- Developer: Runestone Game Development
- Publisher: Runestone Game Development
- Engine: Qube Software
- Platform: Microsoft Windows
- Release: May 2, 2006
- Genre: MMORPG
- Mode: Multiplayer

= Seed (2006 video game) =

Seed was a massively multiplayer online role-playing game (MMORPG) developed by Danish studio Runestone Game Development. Aiming for a radically different experience than most other games in the genre, the game focused on character interaction and politics to the extent that combat was entirely removed from the design.

Beta testing started on February 1, 2006. Open beta testing started on April 25, 2006. The game was released to the public on May 2, 2006.

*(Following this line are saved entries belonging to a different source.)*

-- ==== Sys2Proof/Laws/State.lean ====
section
/-! SUPPORT. What each field of State is after each of the shared updates: true by definition, so that no proof unfolds a
record update. -/

namespace Sys2Proof.Laws

open Sys2Proof.Machine

variable (s : State)

/-! ### modBlock -/

@[simp] theorem modBlock_power (u : Nat) (f : Block → Block) : (s.modBlock u f).power = s.power := rfl
@[simp] theorem modBlock_stage (u : Nat) (f : Block → Block) : (s.modBlock u f).stage = s.stage := rfl
@[simp] theorem modBlock_err (u : Nat) (f : Block → Block) : (s.modBlock u f).err = s.err := rfl
@[simp] theorem modBlock_ready (u : Nat) (f : Block → Block) : (s.modBlock u f).ready = s.ready := rfl
@[simp] theorem modBlock_tripped (u : Nat) (f : Block → Block) : (s.modBlock u f).tripped = s.tripped := rfl
@[simp] theorem modBlock_plim (u : Nat) (f : Block → Block) : (s.modBlock u f).plim = s.plim := rfl
@[simp] theorem modBlock_lowered (u : Nat) (f : Block → Block) : (s.modBlock u f).lowered = s.lowered := rfl
@[simp] theorem modBlock_spaced (u : Nat) (f : Block → Block) : (s.modBlock u f).spaced = s.spaced := rfl
@[simp] theorem modBlock_sensors (u : Nat) (f : Block → Block) : (s.modBlock u f).sensors = s.sensors := rfl
@[simp] theorem modBlock_fabricCounts (u : Nat) (f : Block → Block) : (s.modBlock u f).fabricCounts = s.fabricCounts := rfl
@[simp] theorem modBlock_adjusts (u : Nat) (f : Block → Block) : (s.modBlock u f).adjusts = s.adjusts := rfl
@[simp] theorem modBlock_retraining (u : Nat) (f : Block → Block) : (s.modBlock u f).retraining = s.retraining := rfl
@[simp] theorem modBlock_keys (u : Nat) (f : Block → Block) : (s.modBlock u f).keys = s.keys := rfl
@[simp] theorem modBlock_zeroKey (u : Nat) (f : Block → Block) : (s.modBlock u f).zeroKey = s.zeroKey := rfl
@[simp] theorem modBlock_dirBase (u : Nat) (f : Block → Block) : (s.modBlock u f).dirBase = s.dirBase := rfl
@[simp] theorem modBlock_launchCtr (u : Nat) (f : Block → Block) : (s.modBlock u f).launchCtr = s.launchCtr := rfl
@[simp] theorem modBlock_takes (u : Nat) (f : Block → Block) : (s.modBlock u f).takes = s.takes := rfl
@[simp] theorem modBlock_cyc (u : Nat) (f : Block → Block) : (s.modBlock u f).cyc = s.cyc := rfl
@[simp] theorem modBlock_clk (u : Nat) (f : Block → Block) : (s.modBlock u f).clk = s.clk := rfl
@[simp] theorem modBlock_mem (u : Nat) (f : Block → Block) : (s.modBlock u f).mem = s.mem := rfl
@[simp] theorem modBlock_log (u : Nat) (f : Block → Block) : (s.modBlock u f).log = s.log := rfl
@[simp] theorem modBlock_qkeys (u : Nat) (f : Block → Block) : (s.modBlock u f).qkeys = s.qkeys := rfl
@[simp] theorem modBlock_posted (u : Nat) (f : Block → Block) : (s.modBlock u f).posted = s.posted := rfl
@[simp] theorem modBlock_hostReqs (u : Nat) (f : Block → Block) : (s.modBlock u f).hostReqs = s.hostReqs := rfl
@[simp] theorem modBlock_hostNo (u : Nat) (f : Block → Block) : (s.modBlock u f).hostNo = s.hostNo := rfl
@[simp] theorem modBlock_l2 (u : Nat) (f : Block → Block) : (s.modBlock u f).l2 = s.l2 := rfl
@[simp] theorem modBlock_l1 (u : Nat) (f : Block → Block) : (s.modBlock u f).l1 = s.l1 := rfl
@[simp] theorem modBlock_icache (u : Nat) (f : Block → Block) : (s.modBlock u f).icache = s.icache := rfl
@[simp] theorem modBlock_remaps (u : Nat) (f : Block → Block) : (s.modBlock u f).remaps = s.remaps := rfl
@[simp] theorem modBlock_victims (u : Nat) (f : Block → Block) : (s.modBlock u f).victims = s.victims := rfl
@[simp] theorem modBlock_looks (u : Nat) (f : Block → Block) : (s.modBlock u f).looks = s.looks := rfl
@[simp] theorem modBlock_opCache (u : Nat) (f : Block → Block) : (s.modBlock u f).opCache = s.opCache := rfl
@[simp] theorem modBlock_coreStamps (u : Nat) (f : Block → Block) : (s.modBlock u f).coreStamps = s.coreStamps := rfl
@[simp] theorem modBlock_sectorStamps (u : Nat) (f : Block → Block) : (s.modBlock u f).sectorStamps = s.sectorStamps := rfl
@[simp] theorem modBlock_pins (u : Nat) (f : Block → Block) : (s.modBlock u f).pins = s.pins := rfl
@[simp] theorem modBlock_decays (u : Nat) (f : Block → Block) : (s.modBlock u f).decays = s.decays := rfl
@[simp] theorem modBlock_blocks (u : Nat) (f : Block → Block) : (s.modBlock u f).blocks = s.blocks.map fun b => if b.uid == u then f b else b := rfl
@[simp] theorem modBlock_nextUid (u : Nat) (f : Block → Block) : (s.modBlock u f).nextUid = s.nextUid := rfl
@[simp] theorem modBlock_nextAge (u : Nat) (f : Block → Block) : (s.modBlock u f).nextAge = s.nextAge := rfl
@[simp] theorem modBlock_launches (u : Nat) (f : Block → Block) : (s.modBlock u f).launches = s.launches := rfl
@[simp] theorem modBlock_colls (u : Nat) (f : Block → Block) : (s.modBlock u f).colls = s.colls := rfl
@[simp] theorem modBlock_nextColl (u : Nat) (f : Block → Block) : (s.modBlock u f).nextColl = s.nextColl := rfl
@[simp] theorem modBlock_nets (u : Nat) (f : Block → Block) : (s.modBlock u f).nets = s.nets := rfl
@[simp] theorem modBlock_nextToken (u : Nat) (f : Block → Block) : (s.modBlock u f).nextToken = s.nextToken := rfl
@[simp] theorem modBlock_gathered (u : Nat) (f : Block → Block) : (s.modBlock u f).gathered = s.gathered := rfl
@[simp] theorem modBlock_residency (u : Nat) (f : Block → Block) : (s.modBlock u f).residency = s.residency := rfl
@[simp] theorem modBlock_words (u : Nat) (f : Block → Block) : (s.modBlock u f).words = s.words := rfl
@[simp] theorem modBlock_compacts (u : Nat) (f : Block → Block) : (s.modBlock u f).compacts = s.compacts := rfl
@[simp] theorem modBlock_parts (u : Nat) (f : Block → Block) : (s.modBlock u f).parts = s.parts := rfl
@[simp] theorem modBlock_funcs (u : Nat) (f : Block → Block) : (s.modBlock u f).funcs = s.funcs := rfl
@[simp] theorem modBlock_apEn (u : Nat) (f : Block → Block) : (s.modBlock u f).apEn = s.apEn := rfl
@[simp] theorem modBlock_apKey (u : Nat) (f : Block → Block) : (s.modBlock u f).apKey = s.apKey := rfl
@[simp] theorem modBlock_apPab (u : Nat) (f : Block → Block) : (s.modBlock u f).apPab = s.apPab := rfl
@[simp] theorem modBlock_devId (u : Nat) (f : Block → Block) : (s.modBlock u f).devId = s.devId := rfl
@[simp] theorem modBlock_routes (u : Nat) (f : Block → Block) : (s.modBlock u f).routes = s.routes := rfl
@[simp] theorem modBlock_link (u : Nat) (f : Block → Block) : (s.modBlock u f).link = s.link := rfl
@[simp] theorem modBlock_fabric (u : Nat) (f : Block → Block) : (s.modBlock u f).fabric = s.fabric := rfl
@[simp] theorem modBlock_hostMsgs (u : Nat) (f : Block → Block) : (s.modBlock u f).hostMsgs = s.hostMsgs := rfl
@[simp] theorem modBlock_hostReads (u : Nat) (f : Block → Block) : (s.modBlock u f).hostReads = s.hostReads := rfl
@[simp] theorem modBlock_reports (u : Nat) (f : Block → Block) : (s.modBlock u f).reports = s.reports := rfl
@[simp] theorem modBlock_agenda (u : Nat) (f : Block → Block) : (s.modBlock u f).agenda = s.agenda := rfl
@[simp] theorem modBlock_cur (u : Nat) (f : Block → Block) : (s.modBlock u f).cur = s.cur := rfl
@[simp] theorem modBlock_draws (u : Nat) (f : Block → Block) : (s.modBlock u f).draws = s.draws := rfl
@[simp] theorem modBlock_late (u : Nat) (f : Block → Block) : (s.modBlock u f).late = s.late := rfl
@[simp] theorem modBlock_lags (u : Nat) (f : Block → Block) : (s.modBlock u f).lags = s.lags := rfl
@[simp] theorem modBlock_walkFrom (u : Nat) (f : Block → Block) : (s.modBlock u f).walkFrom = s.walkFrom := rfl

As of September 28, 2006, Runestone decided to file a bankruptcy petition to the court of Aarhus, Denmark. A public statement explained that the lack of money was caused by failing to achieve a partnership deal with publishers and MMO companies.

==Story==
Having successfully colonized the Moon and Mars, humanity was looking to spread far across the universe. The creation of ram scoop propulsion made this dream a reality.

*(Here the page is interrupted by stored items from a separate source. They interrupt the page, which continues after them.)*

/-- READ AFTER WRITE: through the key slot it was written by, a byte reads as the newest cell of it says, and every other byte as
before (R165, R326). -/
theorem writeHome_readAt {s : State} (slot : Nat) (cs : List Host.Cell) (h : memWf s.mem = true) (y : Nat) :
    (s.writeHome slot cs).readAt slot (s.now + 1) y
      = ((cs.reverse.find? (·.1 == y)).map (·.2)).getD (s.readAt slot s.now y) := by
  have hb := writeHome_byteAt slot cs h
  by_cases hy : hostBase ≤ y
  · rw [readAt_host _ _ _ hy, readAt_host _ _ _ hy, hb]
  rw [readAt_newest _ slot hy (writeHome_now s slot cs), writeHome_filled]
  have hw : ((s.writeHome slot cs).slotLine slot y).any (·.wrote y) = (s.slotLine slot y).any (·.wrote y) := by
    rw [writeHome_slotLine]; cases s.slotLine slot y <;> rfl
  rw [hw]
  generalize hheld : (s.slotLine slot y).bind (·.filled y) = held
  have hruns : (held.map fun e => cs.foldl (·.put (y / 256)) e).map (·.runs) = held.map (·.runs) := by
    cases held with
    | none => rfl
    | some e => obtain ⟨v, hv⟩ := put_foldl (y / 256) cs e; simp only [Option.map_some, hv]
  have hnone : y / 64 ∈ s.takenOver slot cs → held = none := fun hq => by
    rw [← hheld, ← slotLine_quarter]; exact (mem_takenOver.mp hq).2.2
  have hrun := writeHome_runAt s slot cs (held.map (·.runs)) y (fun hq => by rw [hnone hq]; rfl)
  simp only [hruns, hrun]
  by_cases hc : ∃ c ∈ cs, c.1 = y
  · -- the byte is written
    obtain ⟨d, hd⟩ : ∃ d, cs.reverse.find? (·.1 == y) = some d := by
      cases hf : cs.reverse.find? (·.1 == y) with
      | some d => exact ⟨d, rfl⟩
      | none =>
        obtain ⟨c, hc, rfl⟩ := hc
        rw [List.find?_eq_none] at hf
        exact absurd (hf c (List.mem_reverse.mpr hc)) (by simp)
    have hby : (s.writeHome slot cs).byteAt (s.now + 1) y = d.2 := by rw [hb, hd]; rfl
    simp only [hd, Option.map_some, Option.getD_some]
    -- in its run, of the slot's material, it stands as it was written
    obtain ⟨r, hr, hpl, hkey, hvals⟩ : ∃ r, (if (∃ c ∈ cs, c.1 = y) ∧ makesRun s slot cs y = true then some (ownRun s slot y)
        else if y / 64 ∈ s.takenOver slot cs then some (s.takeover slot (y / 64)) else s.runAt (held.map (·.runs)) s.now y) = r
        ∧ (s.writeHome slot cs).plainAt r (s.now + 1) y = d.2 ∧ (s.writeHome slot cs).runKey r = s.material slot y
        ∧ ∀ e, held = some e → madeSince e.runs r = false → e.vals[y % 64]? = none ∨ True := by
      refine ⟨_, rfl, ?_⟩
      by_cases hm : makesRun s slot cs y = true
      · rw [if_pos ⟨hc, hm⟩]
        refine ⟨?_, rfl, fun _ _ _ => Or.inr trivial⟩
        simp only [State.plainAt, Option.bind_some, ownRun, List.getElem?_nil, Option.getD_none]
        exact hby
      · rw [if_neg fun x => hm x.2]
        simp only [makesRun, Bool.or_eq_true, not_or, Bool.not_eq_true, Bool.not_eq_false', List.contains_eq_mem, decide_eq_false_iff_not] at hm
        rw [if_neg hm.2]
        have hp := hm.1
        simp only [State.standsPlain, decide_eq_false hy, Bool.false_or, Bool.and_eq_true, beq_iff_eq] at hp
        have hr : s.runAt (held.map (·.runs)) s.now y = s.runAt none s.now y := by
          have hp2 := hp.1.2
          rw [runAt_newest s none (Nat.le_refl _)] at hp2 ⊢
          rw [runAt_newest s _ (Nat.le_refl _)]
          simp only [Option.all_none, Bool.or_true, Bool.and_true] at hp2 ⊢
          revert hp2
          generalize s.qkeys = qs
          intro hp2
          induction qs with
          | nil => rfl
          | cons r rs ih =>
            simp only [List.find?_cons] at hp2 ⊢
            cases hh : r.holds y with
            | true =>
              rw [hh] at hp2
              have : r.vals.isEmpty = true := by simpa using hp2
              rw [this]; rfl
            | false => rw [hh] at hp2; exact ih hp2
        rw [hr]
        refine ⟨?_, hp.1.1, fun _ _ _ => Or.inr trivial⟩
        have hv := hp.1.2
        cases hrr : s.runAt none s.now y with
        | none => exact hby
        | some r =>
          rw [hrr] at hv
          have : r.vals = [] := by simpa using hv
          simp only [State.plainAt, Option.bind_some, this, List.getElem?_nil, Option.getD_none]
          exact hby
    rw [hr]
    split
    · exact hpl
    · cases held with
      | none => simp only [Option.map_none, State.decrypt, hkey, writeHome_material, if_true]; exact hpl
      | some e =>
        simp only [Option.map_some]
        split
        · exact hpl
        · rw [put_get _ _ _ _ (filled_q hheld), hd]
          cases e.vals[y % 64]? with
          | none => exact hpl
          | some x =>
            simp only [Option.map_some, Option.getD_some]
            split
            · exact hpl
            · rfl
  · -- the byte is not written
    have hcs : ∀ c ∈ cs, c.1 ≠ y := fun c hm he => hc ⟨c, hm, he⟩
    have hd := find_untouched hcs
    have hby : (s.writeHome slot cs).byteAt (s.now + 1) y = s.byteAt s.now y := by rw [hb, hd]; rfl
    simp only [hd, Option.map_none, Option.getD_none]
    simp only [hc, false_and, if_false]
    by_cases hq : y / 64 ∈ s.takenOver slot cs
    · -- its quarter is taken over as the slot reads it
      simp only [hq, if_true]
      have hpl : (s.writeHome slot cs).plainAt (some (s.takeover slot (y / 64))) (s.now + 1) y = s.readAt slot s.now y := by
        have e : 64 * (y / 64) + y % 64 = y := by omega
        have e2 : y - 64 * (y / 64) = y % 64 := by omega
        have e3 : y % 64 < 64 := Nat.mod_lt _ (by decide)
        simp only [State.plainAt, Option.bind_some, State.takeover, e2, List.getElem?_map, List.getElem?_range e3, Option.map_some, e,
          Option.getD_some]
      have := hnone hq
      subst this
      split
      · exact hpl
      · have hk : (s.writeHome slot cs).runKey (some (s.takeover slot (y / 64))) = s.material slot y := material_quarter s slot y
        simp only [Option.map_none, State.decrypt, hk, writeHome_material, if_true]
        exact hpl
    · rw [readAt_newest s slot hy rfl, hheld]
      simp only [hq, if_false]
      have hpl : ∀ r, (s.writeHome slot cs).plainAt r (s.now + 1) y = s.plainAt r s.now y := fun r => by simp only [State.plainAt, hby]
      simp only [hpl]
      split
      · rfl
      · cases held with
        | none =>
          simp only [Option.map_none, State.decrypt, hpl, writeHome_material]
          have ek : ∀ r, (s.writeHome slot cs).runKey r = s.runKey r := fun _ => rfl
          simp only [ek]
          split
          · rfl
          · rename_i hne
            have hun : s.uniform slot (y / 64) = true → False := fun hu => by
              have hi := List.all_eq_true.mp hu (y % 64) (List.mem_range.mpr (Nat.mod_lt _ (by decide)))
              have e : 64 * (y / 64) + y % 64 = y := by omega
              rw [e, ownKey_of_run hy, material_quarter] at hi
              exact hne (by simpa using hi)
            have far : ∀ c ∈ cs, c.1 / 64 ≠ y / 64 := fun c hm he => hq (mem_takenOver.mpr ⟨⟨c, hm, he⟩, by
              cases hu : s.uniform slot (y / 64) with
              | true => exact absurd hu (fun h => hun h)
              | false => rfl, by rw [slotLine_quarter]; exact hheld⟩)
            congr 1
            simp only [State.quarterAt]
            apply List.map_congr_left
            intro i hi
            have hi : i < 64 := List.mem_range.mp hi
            have hz : (y / 64 * 64 + i) / 64 = y / 64 := by omega
            have hcz : ∀ c ∈ cs, c.1 ≠ y / 64 * 64 + i := fun c hm he => far c hm (by rw [he, hz])
            have er := writeHome_runAt s slot cs none (y / 64 * 64 + i) fun _ => rfl
            rw [if_neg fun x => x.1.elim fun c hc => hcz c hc.1 hc.2, if_neg (by rw [hz]; exact hq)] at er
            rw [er]
            simp only [State.plainAt, hb, find_untouched hcz, Option.map_none, Option.getD_none]
        | some e =>
          have hp : ∀ t, (s.writeHome slot cs).position t y = s.position t y := writeHome_position s slot hcs
          have hp2 : s.position (s.now + 1) y = s.position s.now y := by simp [State.position]
          obtain ⟨v, hv⟩ := put_foldl (y / 256) cs e
          have hg := put_get (y / 256) y cs e (filled_q hheld)
          rw [hd] at hg
          simp only [Option.map_none, Option.getD_none, Option.map_id'] at hg
          rw [hv] at hg
          simp only [Option.map_some, hv, hp, hp2] at hg ⊢
          rw [hg]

Five seed ships were built, each a kilometer long and populated with machinery designed to terraform a suitable planet. Humans would not ride along for the journey; instead, DNA codes, sperm, and eggs were carried along in cryocoolers to be hatched by the TAU computers at the appropriate time.

The TAU computers also carried a wealth of human knowledge. This was the subject of a long and heated debate on what should be included. Finally, it was decided to make the colonies idealist societies; therefore, references to wars and violence were not included.

After searching the universe for several years, the first suitable planet was spotted near the star Beta Hydri 24.4 light years from the Sun. Probes indicated that the planet had an atmosphere, water and living microorganisms. It was to be the destination of the first seed ship.

However, something went wrong and suddenly the colony has found itself on a planet that has not been terraformed, as was the plan, and without contact to Earth.

==Gameplay==
Players were colonists and instead of doing combat in the traditional sense the game focused on politics and manual labor. Players politically fought for sectors of the station which could then be equipped to provide services to other players. Using tools the player could manufacture new technology as well as repair parts of the station that were slowly degrading. Letting too many failing systems in the station rendered machinery unavailable until players repaired them.

==Technology==

=== Seed ships ===
Seed ships ships use the latest technology Earth has to offer. Employing ram scoop propulsion, they are able to travel vast distances across the universe. The ship's primary purpose is to find a habitable planet, and to terraform it as necessary for human life. These massive ships are a kilometer in length and carry all the machinery needed to start a colony on a new planet.

=== TAU ===
The Terraforming Assistance Unit is the central AI of the colony.

=== Ring ===
The "guilds" or "clans" of seed.

==Closed==
As of September 28, 2006, Runestone, the developer and publisher of Seed, officially announced the game's closing.